Terry Sim August 9, 2023

Sherri Symons was a winner in the Sheepvention Inventions competition with her Aussie Wool Pellets.

SOUTH-WEST Victorian woman Sherri Symons has come up with a truly homegrown solution to low crossbred wool prices and promote the industry.

She has implemented a small wool-pelleting system that turns wool into a garden fertilizer and aims to leverage it to help keep Australia rural youth interested in the sheep and wool industry.

The wool classer and classer-trainer is the daughter of Ellerslie composite lamb producers Neville and Carla Symons and is currently sourcing her wool from her parents’ on-farm stocks.

“At home, we’ve got five years’ worth of it, so I’m utilizing that.

“I want to get the message to the world out there that we can be doing something with our broad and coarse wool.”

Brokers and growers across Australia have hundreds of tonnes of low or no-value wool held in storage waiting for an auction price uplift or another marketing option.

Her idea last month won her first place and $10,000 at the regional Ideas Place Pitch Night for small start-ups and won her section in the Investions competition at the Sheepvention Rural Expo in Hamilton on Sunday.

“I’m utilizing something that is natural, something that is reneweable, it’s biodegradable, it holds water, it’s beneficial for the soil and utilizing a product that is otherwise unsaleable.

“It holds three times its own eight in water,” Sherri said.

Her brother TJ helped her adapt a pellet mill that is able make 6.5 kilograms of product in half an hour.

She has been developing the product for the past 2.5 years and selling it for use in gardens in small quantity bags.

“Why not harness the natural properties of the wool and put it into the soil for the benefit of enhancing the land, completing the carbon cycle.

“We’ve got all these natural properties of wool that we need to be using and harnessing.”

Sherri has had the product tested for Nitrogen, Phosphorus and Potassium and is working on getting further data on the makeup of the product.

Another unidentified wool grower said she also had tonnes of wool in storage – two years’ worth — on the family farm.

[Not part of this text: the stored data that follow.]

/-- Settles O25: `CTRL` is the command port, `LEN` takes a legal value at rest, the other registers ignore a write. -/
theorem registerWriteFollowsItsAccess : Obligations.RegisterWriteFollowsItsAccess := by
  intro s e r v rest hag
  rw [step_host hag]
  refine ⟨?_, ?_, ?_, ?_, ?_, ?_, ?_, ?_⟩
  · rintro (rfl | rfl | rfl)
    · rfl
    · rfl
    · rfl
  · rintro rfl hv
    exact runWord_ctrl_notACommand _ e hv
  · rintro rfl hv rfl
    exact runWord_of_decode (decode_ctrl_pkStart hv)
  · rintro rfl hv rfl
    exact runWord_of_decode (decode_ctrl_upStart hv)
  · rintro rfl rfl hrest hv
    exact putPk_next_iff.2 ⟨_, writeLen_at_rest .pk hrest hv, rfl⟩
  · rintro rfl rfl hrest hv
    exact putUp_next_iff.2 ⟨_, writeLen_at_rest .up hrest hv, rfl⟩
  · rintro rfl hrun
    cases e with
    | pk => exact (hostWriteReg_pk_refused_iff .len v).2 (.inl hrun)
    | up => exact (hostWriteReg_up_refused_iff .len v).2 (.inl hrun)
  · rintro rfl (⟨rfl, habove⟩ | ⟨rfl, habove⟩)
    · exact (hostWriteReg_pk_refused_iff .len v).2 (.inr habove)
    · exact (hostWriteReg_up_refused_iff .len v).2 (.inr habove)

/-- Settles O26: the write completes, and a memory write changes one element. -/
theorem inputWriteStoresOneElement : Obligations.InputWriteStoresOneElement := by
  refine ⟨fun s i v rest hag hrest hi hv => ?_, fun s i v rest hag hrest hi hv => ?_⟩
  · have hstep := (step_host hag).trans (putPk_next_iff.2 ⟨_, writeInput_at_rest .pk hrest hi hv, rfl⟩)
    exact ⟨_, BitVec.ofNat 8 v, hstep, Nat.mod_eq_of_lt hv, read_write_same _ _ _,
      fun _ hj => read_write_other _ _ hj, rfl⟩
  · have hstep := (step_host hag).trans (putUp_next_iff.2 ⟨_, writeInput_at_rest .up hrest hi hv, rfl⟩)
    exact ⟨_, BitVec.ofNat 16 v, hstep, Nat.mod_eq_of_lt hv, read_write_same _ _ _,
      fun _ hj => read_write_other _ _ hj, rfl⟩

/-- An index of `UP.OBUF` is below twice the Unpacker's capacity (20_memory.md R50). -/
theorem lt_upOutCap {cfg : Config} {j : Nat} (hj : ∀ c, cfg.upCap = some c → j < 2 * c) :
    ∀ c, upOutCap cfg = some c → j < c := by
  intro c hc
  obtain ⟨n, hn, rfl⟩ := Option.map_eq_some_iff.1 hc
  exact hj n hn

/-- Settles O27: each of the four reads completes and puts the element's value in the host's record. -/
theorem bufferReadReturnsTheElement : Obligations.BufferReadReturnsTheElement := by
  refine ⟨fun s i b rest hag hrest hi hb => ?_, fun s j u rest hag hrest hj holen hu => ?_,
    fun s i u rest hag hrest hi hu => ?_, fun s j b rest hag hrest hj holen hb => ?_⟩
  · exact (step_host hag).trans (putRead_next_iff.2 ⟨_, readInput_at_rest .pk hrest hi hb, rfl⟩)
  · exact (step_host hag).trans (putRead_next_iff.2 ⟨_, readOutput_at_rest .pk hrest hj holen hu, rfl⟩)
  · exact (step_host hag).trans (putRead_next_iff.2 ⟨_, readInput_at_rest .up hrest hi hu, rfl⟩)
  · exact (step_host hag).trans
      (putRead_next_iff.2 ⟨_, readOutput_at_rest .up hrest (lt_upOutCap hj) holen hb, rfl⟩)

end Sys2Proof.Machine

namespace Sys2Proof.Machine

/-! `pack`, `unpack` and `pad` pair by pair (43_codec_laws.md, notation and R202). -/

/-- Each unit is decoded on its own. -/
theorem unpack_append (o : DirectOrder) (s t : List CodeUnit) : unpack o (s ++ t) = unpack o s ++ unpack o t := by
  rw [unpack_eq_flatMap, unpack_eq_flatMap, unpack_eq_flatMap, List.flatMap_append]

/-- After an even number of bytes `pack` pairs the rest as if it stood alone. -/
theorem pack_append {a : List Byte} (heven : a.length % 2 = 0) (b : List Byte) : pack (a ++ b) = pack a ++ pack b := by
  induction a using pack.induct with
  | case1 => rfl
  | case2 b0 => simp at heven
  | case3 b0 b1 rest ih =>
    have hrest : rest.length % 2 = 0 := by simp only [List.length_cons] at heven; omega
    rw [List.cons_append, List.cons_append, pack, pack, ih hrest, List.append_assoc]

/-- Settles O52: the two laws and the counterexample for an odd first part. -/
theorem concatenationLaws : Obligations.ConcatenationLaws :=
  ⟨unpack_append, fun _ b heven => pack_append heven b, by decide, by decide⟩

theorem pad_of_even {buf : List Byte} (heven : buf.length % 2 = 0) : pad buf = buf := if_neg (by omega)

theorem pad_of_odd {buf : List Byte} (hodd : buf.length % 2 = 1) : pad buf = buf ++ [padByte] := if_pos hodd

/-- A pair in front leaves the padding to the rest of the buffer. -/
theorem pad_cons_cons (b0 b1 : Byte) (rest : List Byte) : pad (b0 :: b1 :: rest) = b0 :: b1 :: pad rest := by
  rcases Nat.mod_two_eq_zero_or_one rest.length with h | h
  · rw [pad_of_even h, pad_of_even (by simp only [List.length_cons]; omega)]
  · rw [pad_of_odd h, pad_of_odd (by simp only [List.length_cons]; omega)]; rfl

theorem pad_length (buf : List Byte) : (pad buf).length = 2 * ((buf.length + 1) / 2) := by
  rcases Nat.mod_two_eq_zero_or_one buf.length with h | h
  · rw [pad_of_even h]; omega
  · rw [pad_of_odd h, List.length_append, List.length_singleton]; omega

theorem pack_eq_flatMap_pairs (buf : List Byte) : pack buf = (pairs buf).flatMap (fun p => packPair p.1 p.2) := by
  induction buf using pack.induct with
  | case1 => rfl
  | case2 b0 => exact (List.append_nil _).symm
  | case3 b0 b1 rest ih => rw [pack, pairs, List.flatMap_cons, ih]

theorem pad_eq_flatMap_pairs (buf : List Byte) : pad buf = (pairs buf).flatMap (fun p => [p.1, p.2]) := by
  induction buf using pairs.induct with
  | case1 => rfl
  | case2 b0 => rfl
  | case3 b0 b1 rest ih => rw [pad_cons_cons, pairs, List.flatMap_cons, ih]; rfl

/-! The round trip (43_codec_laws.md R194, R196). -/

/-- A packed buffer comes back pair by pair. -/
theorem unpack_pack_eq_flatMap_pairs (o : DirectOrder) (buf : List Byte) :
    unpack o (pack buf) = (pairs buf).flatMap (fun p => unpack o (packPair p.1 p.2)) := by
  simp only [pack_eq_flatMap_pairs, unpack_eq_flatMap, List.flatMap_assoc]

/-- The halves of an escape give the bytes in their order, whatever `DIRECT_ORDER` is. -/
theorem unpack_packPair_escape (o : DirectOrder) (b0 : Byte) {b1 : Byte} (h : reserved b1 = true) :
    unpack o (packPair b0 b1) = [b0, b1] := by
  simp [packPair_escape h, unpack, unpackUnit_half]

theorem unpack_packPair_direct (o : DirectOrder) (b0 : Byte) {b1 : Byte} (h : reserved b1 = false) :
    unpack o (packPair b0 b1) = unpackUnit o (pairWord b0 b1) := by
  rw [packPair_direct h]; exact List.append_nil _

theorem unpack_lowFirst_packPair (b0 b1 : Byte) : unpack .lowFirst (packPair b0 b1) = [b0, b1] := by
  cases h : reserved b1 with
  | false => simp [unpack_packPair_direct _ b0 h, unpackUnit_direct, h]
  | true => exact unpack_packPair_escape .lowFirst b0 h

theorem unpack_highFirst_packPair (b0 b1 : Byte) :
    unpack .highFirst (packPair b0 b1) = if reserved b1 then [b0, b1] else [b1, b0] := by
  cases h : reserved b1 with
  | false => simp [unpack_packPair_direct _ b0 h, unpackUnit_direct, h]
  | true => exact unpack_packPair_escape .highFirst b0 h

/-- R194 in one equation for both parities. -/
theorem unpack_lowFirst_pack (buf : List Byte) : unpack .lowFirst (pack buf) = pad buf := by
  simp only [unpack_pack_eq_flatMap_pairs, unpack_lowFirst_packPair, pad_eq_flatMap_pairs]

/-- Settles O45: the round trip is `pad`, which appends a byte exactly to the odd buffers. -/
theorem roundTripGivesThePaddedBuffer : Obligations.RoundTripGivesThePaddedBuffer :=
  fun buf => ⟨fun heven => (unpack_lowFirst_pack buf).trans (pad_of_even heven),
    fun hodd => (unpack_lowFirst_pack buf).trans (pad_of_odd hodd)⟩

/-- Two concatenations whose parts have the same lengths agree exactly when the parts do. -/
theorem flatMap_eq_flatMap_iff_of_length_eq {α β : Type} {f g : α → List β}
    (hlen : ∀ a, (f a).length = (g a).length) (l : List α) : l.flatMap f = l.flatMap g ↔ ∀ a ∈ l, f a = g a := by
  induction l with
  | nil => simp
  | cons a rest ih =>
    rw [List.flatMap_cons, List.flatMap_cons, List.forall_mem_cons, ← ih]
    exact ⟨fun h => List.append_inj h (hlen a), fun ⟨h, hrest⟩ => by rw [h, hrest]⟩

/-- With `HIGH_FIRST` a pair comes back in its order if it is escaped or its two bytes are equal. -/
theorem unpack_highFirst_packPair_eq_iff (b0 b1 : Byte) :
    unpack .highFirst (packPair b0 b1) = [b0, b1] ↔ (reserved b1 = false → b0 = b1) := by
  rw [unpack_highFirst_packPair]
  cases reserved b1 with
  | false => simpa using Eq.symm
  | true => simp

/-- Settles O46: the round trip and `pad` are compared pair by pair. -/
theorem highFirstSwapsEveryDirectPair : Obligations.HighFirstSwapsEveryDirectPair := by
  intro buf
  have hlen (p : Byte × Byte) : (unpack .highFirst (packPair p.1 p.2)).length = [p.1, p.2].length := by
    rw [unpack_highFirst_packPair]; split <;> rfl
  refine ⟨?_, ?_, by decide, by decide⟩
  · simp only [unpack_pack_eq_flatMap_pairs, unpack_highFirst_packPair]
  · rw [unpack_pack_eq_flatMap_pairs, pad_eq_flatMap_pairs, flatMap_eq_flatMap_iff_of_length_eq hlen]
    simp only [unpack_highFirst_packPair_eq_iff]

/-! Padding and injectivity (43_codec_laws.md R201). -/

theorem pack_pad (buf : List Byte) : pack (pad buf) = pack buf := by
  rcases Nat.mod_two_eq_zero_or_one buf.length with h | h
  · rw [pad_of_even h]
  · rw [pad_of_odd h, ← pack_append_pad buf h]

/-- `pad` is the round trip of `pack`, and `pack` does not see it. -/
theorem pack_eq_pack_iff (a b : List Byte) : pack a = pack b ↔ pad a = pad b := by
  constructor
  · intro h; rw [← unpack_lowFirst_pack, h, unpack_lowFirst_pack]
  · intro h; rw [← pack_pad, h, pack_pad]

/-- Settles O51: on buffers of even length `pad` is the identity. -/
theorem packForgetsOnlyThePadding : Obligations.PackForgetsOnlyThePadding := by
  refine ⟨fun buf => (pack_pad buf).symm, pack_eq_pack_iff, fun a b ha hb h => ?_, by decide, by decide⟩
  simpa only [pad_of_even ha, pad_of_even hb] using (pack_eq_pack_iff a b).1 h

/-! Lengths (43_codec_laws.md R192, R193). -/

/-- One unit for a pair and one more for an escape. -/
theorem packPair_length (b0 b1 : Byte) : (packPair b0 b1).length = 1 + if reserved b1 then 1 else 0 := by
  cases h : reserved b1 with
  | false => rw [packPair_direct h]; rfl
  | true => rw [packPair_escape h]; rfl

theorem pack_length (buf : List Byte) : (pack buf).length = (buf.length + 1) / 2 + escapes buf := by
  induction buf using pack.induct with
  | case1 => rfl
  | case2 b0 => simp [pack, packPair_length, escapes]
  | case3 b0 b1 rest ih =>
    rw [pack, List.length_append, packPair_length, ih, escapes, List.length_cons, List.length_cons]
    omega

/-- Only a pair with a real second byte can be escaped. -/
theorem escapes_le (buf : List Byte) : escapes buf ≤ buf.length / 2 := by
  induction buf using escapes.induct with
  | case1 => exact le_rfl
  | case2 b0 => exact Nat.zero_le _
  | case3 b0 b1 rest ih =>
    rw [escapes, List.length_cons, List.length_cons]
    split <;> omega

/-- The bytes at odd offsets are the second byte of the first pair and those of the rest. -/
theorem forall_oddOffset_cons_cons {P : Byte → Prop} (b0 b1 : Byte) (rest : List Byte) :
    (∀ k b, (b0 :: b1 :: rest)[2 * k + 1]? = some b → P b) ↔ P b1 ∧ ∀ k b, rest[2 * k + 1]? = some b → P b := by
  refine ⟨fun h => ⟨h 0 b1 rfl, fun k => h (k + 1)⟩, fun ⟨hfirst, hrest⟩ k b hb => ?_⟩
  cases k with
  | zero => cases hb; exact hfirst
  | succ k => exact hrest k b hb

/-- Every pair that can be escaped is, exactly when every byte at an odd offset is reserved. -/
theorem escapes_eq_half_iff (buf : List Byte) :
    escapes buf = buf.length / 2 ↔ ∀ k b, buf[2 * k + 1]? = some b → reserved b = true := by
  induction buf using escapes.induct with
  | case1 => simp [escapes]
  | case2 b0 => simp [escapes]
  | case3 b0 b1 rest ih =>
    have hle := escapes_le rest
    rw [forall_oddOffset_cons_cons, ← ih, escapes, List.length_cons, List.length_cons]
    cases reserved b1 with
    | false => simp only [Bool.false_eq_true, if_false, false_and, iff_false]; omega
    | true => simp only [if_true, true_and]; omega

/-- Settles O47: the bounds follow from the exact length, since the halves of `N` add up to `N`. -/
theorem packLengthCountsEscapes : Obligations.PackLengthCountsEscapes := by
  intro buf
  have hlen := pack_length buf
  have hle := escapes_le buf
  refine ⟨hlen, hle, by omega, by omega, ?_⟩
  rw [← escapes_eq_half_iff]
  omega

@[simp] theorem halves_append (s t : List CodeUnit) : halves (s ++ t) = halves s + halves t := List.countP_append

theorem halves_cons (u : CodeUnit) (s : List CodeUnit) :
    halves (u :: s) = halves s + if reserved (high u) then 1 else 0 := List.countP_cons

/-- A reserved unit gives one byte of the two a direct unit gives. -/
theorem unpackUnit_length (o : DirectOrder) (u : CodeUnit) :
    (unpackUnit o u).length + (if reserved (high u) then 1 else 0) = 2 := by
  cases h : reserved (high u) with
  | false => rw [unpackUnit_eq_directBytes h]; rfl
  | true => rw [unpackUnit_half h]; rfl

theorem unpack_length (o : DirectOrder) (s : List CodeUnit) : (unpack o s).length + halves s = 2 * s.length := by
  induction s with
  | nil => rfl
  | cons u rest ih =>
    have hunit := unpackUnit_length o u
    rw [unpack, List.length_append, halves_cons, List.length_cons]
    omega

theorem halves_le (s : List CodeUnit) : halves s ≤ s.length := List.countP_le_length

theorem halves_packPair (b0 b1 : Byte) : halves (packPair b0 b1) = 2 * if reserved b1 then 1 else 0 := by
  cases h : reserved b1 with
  | false => simp [packPair_direct h, halves, h]
  | true => simp [packPair_escape h, halves]

/-- Each escape gives two reserved units, and a direct pair none. -/
theorem halves_pack (buf : List Byte) : halves (pack buf) = 2 * escapes buf := by
  induction buf using pack.induct with
  | case1 => rfl
  | case2 b0 => simp [pack, halves_packPair, escapes]
  | case3 b0 b1 rest ih => rw [pack, halves_append, halves_packPair, ih, escapes, Nat.mul_add]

“If it works, it will be good.”

Sherri said she is working on getting organic status for her product. She said it can also be used as a natural slug and snail deterrent.

“It can also act as mulch as well; holding the moisture and temperature in the soil.”

She using her $10,000 pitch win to help schools involved in school garden programs by offering them three kilograms of wool pellets to use in their garden as long as she gets an opportunity to promote the value of the sheep and wool industry.

“Because I fear that in the next 20 years, even less, some people have been saying to me that we will not have the young people coming into the industry.”

She is also offering free product to Landcare groups and catchment management authorities.

“I want this to be utilised out there in the environment and that is where we are going to get all the information from.”

SheerSpeed’s Roger and Steven Hein won the 2023 Sheepvention Inventions competition for best innovation with their Woolmaster wireless control shearing handpiece.